Issued by Ghaleb Cachalia MP – DA Shadow Minister of Public Enterprises
20 Jan 2020 in News

The Democratic Alliance (DA) notes that today is the deadline for South Africans to make submissions on Eskom’s proposed tariff hikes for the period of 2019-2022. The DA would like to urge that South Africans exercise their right to make their voices heard by submitting their objections to the tariff hike to the National Energy Regulator of South Africa (NERSA) as a matter of urgency.

Eskom is currently in the process of challenging the electricity tariff increases previously approved by the NERSA for the period of 2019 to 2022. Eskom wants consumers to initially pay 10-12% more for electricity, and thereafter the door will be open to a further four applications by Eskom, which will result in tariff increases by a whopping 50% over the next few years.

NERSA requested public comment and will then assess Eskom’s application following due regulatory processes. Mass public participation is essential to influence NERSA’s decision, with public comment opportunities closing on the 20th of January 2020.

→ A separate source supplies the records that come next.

-- ==== Sys2Proof/Tests/Slice0.lean ====
section
/-! SUPPORT. The model's own tests, by hand from the spec: the well-formedness check, decoding, the vectors of
95_test_vectors.md (named V<n> as there), how the host places an instruction, and for each statement with hypotheses a witness
that meets them. -/

namespace Sys2Proof.Tests

open Sys2Proof.Machine

/-- A machine of `n` bytes just constructed, with bytes loaded at 0. -/
def boot (n : Nat) (bytes : List Byte) : State := (State.construct n Config.resetInit).placeBytes bytes 0

/-- The instruction at the head of some bytes. -/
def decoded (bytes : List Byte) : Option Instr := (decode bytes).toOption.map Prod.fst

/-- The next state an outcome holds, if it holds one. -/
def stateOf : Host.Outcome State Fault Refusal → Option State
  | .next s => some s
  | .fault _ => none
  | .refused _ => none

/-- The fault an outcome holds, if it holds one. -/
def faultOf : Host.Outcome State Fault Refusal → Option Fault
  | .next _ => none
  | .fault f => some f
  | .refused _ => none

/-- The outcome is a next state with a property. -/
def nextIs (o : Host.Outcome State Fault Refusal) (p : State → Bool) : Bool := ((stateOf o).map p).getD false

/-- The seven cells in slot order, A last. -/
def cells (s : State) : List Byte := [s.b, s.c, s.d, s.e, s.h, s.l, s.a]

/-- The four flags, in the order Z N H C. -/
def flags (s : State) : List Bool := [s.fZ, s.fN, s.fH, s.fC]

/-- A state with the seven cells all different and all flags true. -/
def patterned (n : Nat) (bytes : List Byte) : State :=
  { boot n bytes with
    b := 0x10, c := 0x21, d := 0x32, e := 0x43, h := 0x54, l := 0x65, a := 0x76, sp := 0x8798
    fZ := true, fN := true, fH := true, fC := true }

/-! ## Well-formedness: the one check refuses a byte below 0x80 in the row of 0x80 to 0xFF -/

theorem test_wf_refuses_byte_7F : (Instr.unimpl80ToFF 0x7F).wf = false := by decide

theorem test_wf_refuses_byte_00 : (Instr.unimpl80ToFF 0x00).wf = false := by decide

theorem test_wf_accepts_byte_80_and_FF : (Instr.unimpl80ToFF 0x80).wf = true ∧ (Instr.unimpl80ToFF 0xFF).wf = true := by
  decide

/-! ## Decoding: every row, its word written by the format of 30_encoding.md R82 with the field values of R83 -/

/-- Bytes 00 to 0F (30_encoding.md R90). -/
theorem test_decode_row_0 :
    [[0b00000000], [0b00_00_0001, 0x34, 0x12], [0b000_0_0010], [0b00_00_0011], [0b00_000_100], [0b00_000_101],
      [0b00_000_110, 0x9A], [0b00000111], [0b00001000, 0x34, 0x12], [0b00_00_1001], [0b000_0_1010], [0b00_00_1011],
      [0b00_001_100], [0b00_001_101], [0b00_001_110, 0x9A], [0b00001111]].map decoded =
    [Instr.nop, Instr.ldBcD16 0x1234, Instr.ldIndBcA, Instr.incBc, Instr.incB, Instr.decB, Instr.ldBD8 0x9A,
      Instr.unimpl07, Instr.ldSpD16Alias 0x1234, Instr.addHlBc, Instr.ldAIndBc, Instr.decBc, Instr.incC, Instr.decC,
      Instr.ldCD8 0x9A, Instr.unimpl0F].map some := by decide

/-- Bytes 10 to 1F (30_encoding.md R90). -/
theorem test_decode_row_1 :
    [[0b00010000], [0b00_01_0001, 0x34, 0x12], [0b000_1_0010], [0b00_01_0011], [0b00_010_100], [0b00_010_101],
      [0b00_010_110, 0x9A], [0b00010111], [0b00011000], [0b00_01_1001], [0b000_1_1010], [0b00_01_1011], [0b00_011_100],
      [0b00_011_101], [0b00_011_110, 0x9A], [0b00011111]].map decoded =
    [Instr.unimpl10, Instr.ldDeD16 0x1234, Instr.ldIndDeA, Instr.incDe, Instr.incD, Instr.decD, Instr.ldDD8 0x9A,
      Instr.unimpl17, Instr.unimpl18, Instr.addHlDe, Instr.ldAIndDe, Instr.decDe, Instr.incE, Instr.decE, Instr.ldED8 0x9A,
      Instr.unimpl1F].map some := by decide

/-- Bytes 20 to 2F (30_encoding.md R90). -/
theorem test_decode_row_2 :
    [[0b00100000], [0b00_10_0001, 0x34, 0x12], [0b00100010], [0b00_10_0011], [0b00_100_100], [0b00_100_101],
      [0b00_100_110, 0x9A], [0b00100111], [0b00101000], [0b00_10_1001], [0b00101010], [0b00_10_1011], [0b00_101_100],
      [0b00_101_101], [0b00_101_110, 0x9A], [0b00101111]].map decoded =
    [Instr.unimpl20, Instr.ldHlD16 0x1234, Instr.unimpl22, Instr.incHl, Instr.incH, Instr.decH, Instr.ldHD8 0x9A,
      Instr.unimpl27, Instr.unimpl28, Instr.addHlHl, Instr.unimpl2A, Instr.decHl, Instr.incL, Instr.decL, Instr.ldLD8 0x9A,
      Instr.unimpl2F].map some := by decide

/-- Bytes 30 to 3F (30_encoding.md R90). -/
theorem test_decode_row_3 :
    [[0b00110000], [0b00_11_0001, 0x34, 0x12], [0b00110010], [0b00_11_0011], [0b00_110_100], [0b00_110_101],
      [0b00_110_110, 0x9A], [0b00110111], [0b00111000], [0b00_11_1001], [0b00111010], [0b00_11_1011], [0b00_111_100],
      [0b00_111_101], [0b00_111_110, 0x9A], [0b00111111]].map decoded =
    [Instr.unimpl30, Instr.ldSpD16 0x1234, Instr.unimpl32, Instr.incSp, Instr.incIndHl, Instr.decIndHl,
      Instr.ldIndHlD8 0x9A, Instr.unimpl37, Instr.unimpl38, Instr.addHlSp, Instr.unimpl3A, Instr.decSp, Instr.incA,
      Instr.decA, Instr.ldAD8 0x9A, Instr.unimpl3F].map some := by decide

/-- Bytes 40 to 4F (30_encoding.md R90). -/
theorem test_decode_row_4 :
    [[0b01_000_000], [0b01_000_001], [0b01_000_010], [0b01_000_011], [0b01_000_100], [0b01_000_101], [0b01000110],
      [0b01_000_111], [0b01_001_000], [0b01_001_001], [0b01_001_010], [0b01_001_011], [0b01_001_100], [0b01_001_101],
      [0b01001110], [0b01_001_111]].map decoded =
    [Instr.ldBB, Instr.ldBC, Instr.ldBD, Instr.ldBE, Instr.ldBH, Instr.ldBL, Instr.unimpl46, Instr.ldBA, Instr.ldCB,
      Instr.ldCC, Instr.ldCD, Instr.ldCE, Instr.ldCH, Instr.ldCL, Instr.unimpl4E, Instr.ldCA].map some := by decide

/-- Bytes 50 to 5F (30_encoding.md R90). -/
theorem test_decode_row_5 :
    [[0b01_010_000], [0b01_010_001], [0b01_010_010], [0b01_010_011], [0b01_010_100], [0b01_010_101], [0b01010110],
      [0b01_010_111], [0b01_011_000], [0b01_011_001], [0b01_011_010], [0b01_011_011], [0b01_011_100], [0b01_011_101],
      [0b01011110], [0b01_011_111]].map decoded =
    [Instr.ldDB, Instr.ldDC, Instr.ldDD, Instr.ldDE, Instr.ldDH, Instr.ldDL, Instr.unimpl56, Instr.ldDA, Instr.ldEB,
      Instr.ldEC, Instr.ldED, Instr.ldEE, Instr.ldEH, Instr.ldEL, Instr.unimpl5E, Instr.ldEA].map some := by decide

/-- Bytes 60 to 6F (30_encoding.md R90). -/
theorem test_decode_row_6 :
    [[0b01_100_000], [0b01_100_001], [0b01_100_010], [0b01_100_011], [0b01_100_100], [0b01_100_101], [0b01100110],
      [0b01_100_111], [0b01_101_000], [0b01_101_001], [0b01_101_010], [0b01_101_011], [0b01_101_100], [0b01_101_101],
      [0b01101110], [0b01_101_111]].map decoded =
    [Instr.ldHB, Instr.ldHC, Instr.ldHD, Instr.ldHE, Instr.ldHH, Instr.ldHL, Instr.unimpl66, Instr.ldHA, Instr.ldLB,
      Instr.ldLC, Instr.ldLD, Instr.ldLE, Instr.ldLH, Instr.ldLL, Instr.unimpl6E, Instr.ldLA].map some := by decide

/-- Bytes 70 to 7F (30_encoding.md R90). -/
theorem test_decode_row_7 :
    [[0b01110000], [0b01110001], [0b01110010], [0b01110011], [0b01110100], [0b01110101], [0b01110110], [0b01110111],
      [0b01_111_000], [0b01_111_001], [0b01_111_010], [0b01_111_011], [0b01_111_100], [0b01_111_101], [0b01111110],
      [0b01_111_111]].map decoded =
    [Instr.unimpl70, Instr.unimpl71, Instr.unimpl72, Instr.unimpl73, Instr.unimpl74, Instr.unimpl75, Instr.halt,
      Instr.unimpl77, Instr.ldAB, Instr.ldAC, Instr.ldAD, Instr.ldAE, Instr.ldAH, Instr.ldAL, Instr.unimpl7E, Instr.ldAA].map some := by decide

/-- The row `1bbbbbbb` at its two ends (30_encoding.md R91). -/
theorem test_decode_row_80ToFF :
    [[0b10000000], [0b11111111]].map decoded = [some (.unimpl80ToFF 0x80), some (.unimpl80ToFF 0xFF)] := by decide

In its court application, Eskom says the increase provided by NERSA is inadequate and presents a “material risk of potential catastrophic consequences”, not only for the power utility but for the country. But the real issue here is that Eskom has run out of money.

A 120-page report presented to Eskom by an independent specialist concludes that our National Treasury does not have the credit capacity or ability to borrow the required capital to fund Eskom’s significant day to day operational expenditures. Treasury can no longer assume financial responsibility for the rebuilding and maintenance of Eskom’s generation, transmission and distribution assets, nor can it pay for the significant off-balance sheet liabilities, especially not on a long term basis.

The DA has long maintained that government can not continue to fund Eskom and other state-owned entities that are no longer viable and are collapsing from within due to what reports indicate are rampant corruption and serious maladministration.

For any change to occur, sales volumes have to rise, not shrink. Eskom must be “ringfenced”, triaged, the books made transparent, top management given the degrees of freedom shielded from political interference and a chief restructuring officer with deep experience and credibility needs to be brought on-board to save this sinking ship.

Government must also give serious consideration to proposals that have long been DA policy, which inter alia means allowing independent power producers to supply electricity to local governments directly.

We cannot countenance this continued pouring of money into what has been and continues to be a sieve of unimaginable proportions.

South Africa has repeatedly bailed out Eskom and now, while on the brink of collapse, the utility is seeking to make consumers pay more. These blank cheques that follow failure and graft must stop – accountability and oversight is sorely required and as stated above, what is needed is for the entity to be “ring-fenced”, triaged and the books made public.

The public has until today’s deadline to make submissions on Eskom’s proposed increase, which could further hike up prices if approved – if you haven’t as yet, the time is now.